**Work instructions**
Give again the lines of the data from its first line through the line with "(statusAfterDataRead t.status)).answer s.dataRx)". Change nothing.

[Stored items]
______

-- ==== Sys2Proof/Word.lean ====
section
/-! DEFINITION. The word types (00_scope R7, R10): every register and byte is an unsigned bit vector. -/

namespace Sys2Proof

/-- The width of every transfer and of every register but `page` (00_scope R7 `DATA_WIDTH`, 20_memory R46). -/
abbrev Byte := BitVec 8

/-- A bus address (00_scope R7 `ADDR_WIDTH`). -/
abbrev Addr := BitVec 16

/-- An offset into the boot ROM window (30_encoding R65). -/
abbrev RomOffset := BitVec 12

/-- A composed disc offset (00_scope R7 `DISC_OFFSET_WIDTH`, 42_disc R140). -/
abbrev DiscOffset := BitVec 24

/-- The request word `REQ` (30_encoding R60). -/
abbrev ReqWord := BitVec 18

end Sys2Proof
end

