-- ==== Sys2Proof/Machine/Serial.lean ====
section
/-! DEFINITION. The serial controller's operations (41_serial R101 to R109). -/

namespace Sys2Proof.Machine

/-- `SER_DATA_RD`: returns the old `data_rx` (41_serial R101). -/
def execSerDataRd (s : State) : Result :=
  let t := s.advanceReceive
  .next ((t.setStatus (statusAfterDataRead t.status)).answer s.dataRx)

/-- `SER_DATA_WR` (41_serial R102). -/
def execSerDataWr (d : Byte) (s : State) : Result :=
  if s.enabled && d != 0x00#8 then .next ((s.setDataTx d).emit d)
  else .next ((s.setDataTx d).setStatus (clearBit s.status txcBit))

/-- `SER_STATUS_RD` (41_serial R103). -/
def execSerStatusRd (s : State) : Result := .next (s.answer s.status)

/-- `SER_PRESET_WR`, the programmed reset: the data byte is discarded (41_serial R104). -/
def execSerPresetWr (_d : Byte) (s : State) : Result :=
  .next ((s.setCommand commandDefault).setStatus (clearBit s.status statusBit2))

/-- `SER_CMD_RD` (41_serial R105). -/
def execSerCmdRd (s : State) : Result := .next (s.answer s.command)

/-- `SER_CMD_WR`: the test reads the new value (41_serial R106). -/
def execSerCmdWr (d : Byte) (s : State) : Result :=
  if d.getLsbD enableBit && !s.txc then
    .next (((s.setCommand d).emit s.dataTx).setStatus (setBit s.status txcBit))
  else .next (s.setCommand d)

/-- `SER_CTRL_RD` (41_serial R107). -/
def execSerCtrlRd (s : State) : Result := .next (s.answer s.control)

/-- `SER_CTRL_WR` (41_serial R108). -/
def execSerCtrlWr (d : Byte) (s : State) : Result := .next (s.setControl d)

/-- `RECEIVE`: latch or queue, echo, interrupt request, flags, in this order (41_serial R109, R110). -/
def execReceive (d : Byte) (s : State) : Result :=
  if s.enabled then
    .next ((((s.accept d).echo d).requestIrq).setStatus (statusAfterReceive s.status (!s.irqDisabled)))
  else .next s

end Sys2Proof.Machine
end

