-- ==== Sys2Proof/Machine/Step.lean ====
section
/-! DEFINITION. One step: the next call of the schedule, performed whole (00_scope R6, 20_memory R49, R53). -/

namespace Sys2Proof.Machine

/-- Takes the next call, decodes it under the current `bank` and performs it. With no call pending the block waits:
nothing changes (70_reset R194, log 12). -/
def step (s : State) : Host.Outcome State Fault Refusal :=
  match s.fetch with
  | none => .next s
  | some (i, t) => exec i t

/-- `s` with the request whose bits are `w` as its next call, before the calls already scheduled (logs 5, 11). A number
that is no request schedules nothing. -/
def State.withFetchWord (s : State) (nbits w : Nat) : State :=
  match requestOfBits (w % 2 ^ nbits) with
  | .ok r => { s with schedule := .request r :: s.schedule }
  | .error _ => s

end Sys2Proof.Machine
end

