-- ==== Sys2Proof/Tests/Slice0.lean ====
section
/-! SUPPORT. The model's own tests: each expected value is the spec's (95_test_vectors, or the rule or row named), and
the witnesses show that the premises of each statement can be met. -/

namespace Sys2Proof.Tests

open Machine

/-- A field of the state an outcome leads to. -/
def after {α : Type} (o : Result) (f : State → α) : Option α :=
  match o with
  | .next t => some (f t)
  | .fault _ => none
  | .refused _ => none

/-- The reason an outcome was refused with. -/
def refusedWith (o : Result) : Option Refusal :=
  match o with
  | .next _ => none
  | .fault _ => none
  | .refused r => some r

/-- The state after reset with the boot image of 95_test_vectors, `IMG_A`. -/
def s0 : State :=
  { State.reset with rom := [(0x000, 0xA9#8), (0x001, 0x01#8), (0x123, 0x3C#8), (0xFFD, 0xF0#8)] }

/-- `s0` with the serial registers of a vector. -/
def ser (dataTx dataRx : Byte) (queue : List Byte) (status command control : Byte) : State :=
  { s0 with dataTx := dataTx, dataRx := dataRx, rxQueue := queue, status := status, command := command, control := control }

/-- The serial registers, in the order of the vectors. -/
structure Ser where
  dataTx : Byte
  dataRx : Byte
  queue : List Byte
  status : Byte
  command : Byte
  control : Byte
  deriving DecidableEq, Repr

/-- The serial registers of a state. -/
def serOf (t : State) : Ser := ⟨t.dataTx, t.dataRx, t.rxQueue, t.status, t.command, t.control⟩

/-- `s0` with the disc registers of a vector. -/
def disc (select addrLow : Byte) (page : BitVec 16) : State := { s0 with select := select, addrLow := addrLow, page := page }

/-- `s0` with one request pending. -/
def pending (req : ReqWord) (d : Byte) : State := { s0 with schedule := [.request ⟨req, d⟩] }

/-! ## Well-formedness: a term each check refuses -/

theorem test_wf_romRd_below_window : (Instr.romRd 0xEFFF#16).wf = false := by decide
theorem test_wf_romWr_below_window : (Instr.romWr 0x0000#16 0x55#8).wf = false := by decide
theorem test_wf_ramRd_io : (Instr.ramRd 0x00FC#16).wf = false ∧ (Instr.ramRd 0x00F7#16).wf = false := by decide
theorem test_wf_ramWr_io : (Instr.ramWr 0x00FF#16 0x11#8).wf = false := by decide
theorem test_wf_new_unreadable : (Instr.new .unreadable [] []).wf = false := by decide
theorem test_wf_new_too_long (img : List Byte) (h : img.length = 4097) : (Instr.new (.bytes img) [] []).wf = false := by
  simp [Instr.wf, imageAccepted, Config.romImageMax, h]
theorem test_wf_new_disc0_outside : (Instr.new (.bytes []) [(16777216, 0x01#8)] []).wf = false := by decide
theorem test_wf_new_disc1_outside : (Instr.new (.bytes []) [] [(16777216, 0x01#8)]).wf = false := by decide
theorem test_selectable_bank_rows :
    Instr.bankRd.selectable 0x01#8 = false ∧ (Instr.bankWr 0x01#8).selectable 0x80#8 = false ∧
      (Instr.romRd 0xF000#16).selectable 0x01#8 = false ∧ (Instr.romWr 0xF000#16 0x00#8).selectable 0xFF#8 = false := by
  decide
theorem test_selectable_ram_rows :
    (Instr.ramRd 0x0000#16).selectable 0x00#8 = false ∧ (Instr.ramRd 0xF000#16).selectable 0x00#8 = false ∧
      (Instr.ramWr 0xFFFF#16 0x00#8).selectable 0x00#8 = false ∧ (Instr.ramRd 0xEFFF#16).selectable 0x00#8 = true := by
  decide

/-! ## Decoding: words written out from 30_encoding R60 and R69 -/

/-- `K` in bits 17..16, `A` in bits 15..0. -/
theorem test_decode_decoder_rows :
    decodeTableWord 18 0b00_1111_1111_1111_1100 = some (.romRd 0xFFFC#16) ∧
      decodeTableWord 18 0b01_1111_0000_0000_0000 = some (.romWr 0xF000#16 0x00#8) ∧
      decodeTableWord 18 0b00_0000_0000_0000_0000 = some .bankRd ∧
      decodeTableWord 18 0b01_0000_0000_0000_0000 = some (.bankWr 0x00#8) ∧
      decodeTableWord 18 0b00_0001_0010_0011_0100 = some (.ramRd 0x1234#16) ∧
      decodeTableWord 18 0b01_0000_0010_0000_0000 = some (.ramWr 0x0200#16 0x00#8) := by decide

theorem test_decode_disc_rows :
    decodeTableWord 24 0x000F7 = some .discDataRd ∧ decodeTableWord 24 0x100F7 = some (.discDataWr 0x00#8) ∧
      decodeTableWord 24 0x000F8 = some .discSelRd ∧ decodeTableWord 24 0x100F8 = some (.discSelWr 0x00#8) ∧
      decodeTableWord 24 0x000F9 = some .discAdloRd ∧ decodeTableWord 24 0x100F9 = some (.discAdloWr 0x00#8) ∧
      decodeTableWord 24 0x000FA = some .discPgloRd ∧ decodeTableWord 24 0x100FA = some (.discPgloWr 0x00#8) ∧
      decodeTableWord 24 0x000FB = some .discPghiRd ∧ decodeTableWord 24 0x100FB = some (.discPghiWr 0x00#8) := by decide

theorem test_decode_serial_rows :
    decodeTableWord 24 0x000FC = some .serDataRd ∧ decodeTableWord 24 0x100FC = some (.serDataWr 0x00#8) ∧
      decodeTableWord 24 0x000FD = some .serStatusRd ∧ decodeTableWord 24 0x100FD = some (.serPresetWr 0x00#8) ∧
      decodeTableWord 24 0x000FE = some .serCmdRd ∧ decodeTableWord 24 0x100FE = some (.serCmdWr 0x00#8) ∧
      decodeTableWord 24 0x000FF = some .serCtrlRd ∧ decodeTableWord 24 0x100FF = some (.serCtrlWr 0x00#8) := by decide

theorem test_decode_host_rows :
    decodeTableWord 24 0x20000 = some (.receive 0x00#8) ∧ decodeTableWord 24 0x30000 = some .reset ∧
      decodeTableWord 24 0x2FFFF = some (.receive 0x00#8) ∧ decodeTableWord 24 0x3FFFF = some .reset := by decide

/-- The data byte stands in bits 25..18; bits above it are no request (log 11). -/
theorem test_decode_data_byte :
    decodeTableWord 32 0x10500FC = some (.serDataWr 0x41#8) ∧ decodeTableWord 32 0x4000000 = none := by decide

/-- V-DEC-9 and V-DEC-12: no aliasing of the I/O registers, and the window in RAM mode. -/
theorem test_decode_no_alias :
    decodeRequest 0x00#8 ⟨0x112FC#18, 0x33#8⟩ = .ramWr 0x12FC#16 0x33#8 ∧
      decodeRequest 0x01#8 ⟨0x0F0F7#18, 0x00#8⟩ = .ramRd 0xF0F7#16 ∧
      decodeRequest 0x00#8 ⟨0x000F6#18, 0x00#8⟩ = .ramRd 0x00F6#16 ∧
      decodeRequest 0x00#8 ⟨0x00100#18, 0x00#8⟩ = .ramRd 0x0100#16 := by decide

/-- The opcode table of spec/opcode_table.json has 26 rows with a bit pattern. -/
theorem test_opcodeRows_length : opcodeRows.length = 26 := by decide

/-! ## Reset and the host's entry points -/

theorem test_reset_inv : State.reset.Inv := by unfold State.Inv; decide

______

**Reply to the exercise**
-- ==== Sys2Proof/Word.lean ====
section
/-! DEFINITION. The word types (00_scope R7, R10): every register and byte is an unsigned bit vector. -/

namespace Sys2Proof

/-- The width of every transfer and of every register but `page` (00_scope R7 `DATA_WIDTH`, 20_memory R46). -/
abbrev Byte := BitVec 8

/-- A bus address (00_scope R7 `ADDR_WIDTH`). -/
abbrev Addr := BitVec 16

/-- An offset into the boot ROM window (30_encoding R65). -/
abbrev RomOffset := BitVec 12

/-- A composed disc offset (00_scope R7 `DISC_OFFSET_WIDTH`, 42_disc R140). -/
abbrev DiscOffset := BitVec 24

/-- The request word `REQ` (30_encoding R60). -/
abbrev ReqWord := BitVec 18

end Sys2Proof
end

-- ==== Sys2Proof/Machine/Serial.lean ====
section
/-! DEFINITION. The serial controller's operations (41_serial R101 to R109). -/

namespace Sys2Proof.Machine

/-- `SER_DATA_RD`: returns the old `data_rx` (41_serial R101). -/
def execSerDataRd (s : State) : Result :=
  let t := s.advanceReceive
  .next ((t.setStatus (statusAfterDataRead t.status)).answer s.dataRx)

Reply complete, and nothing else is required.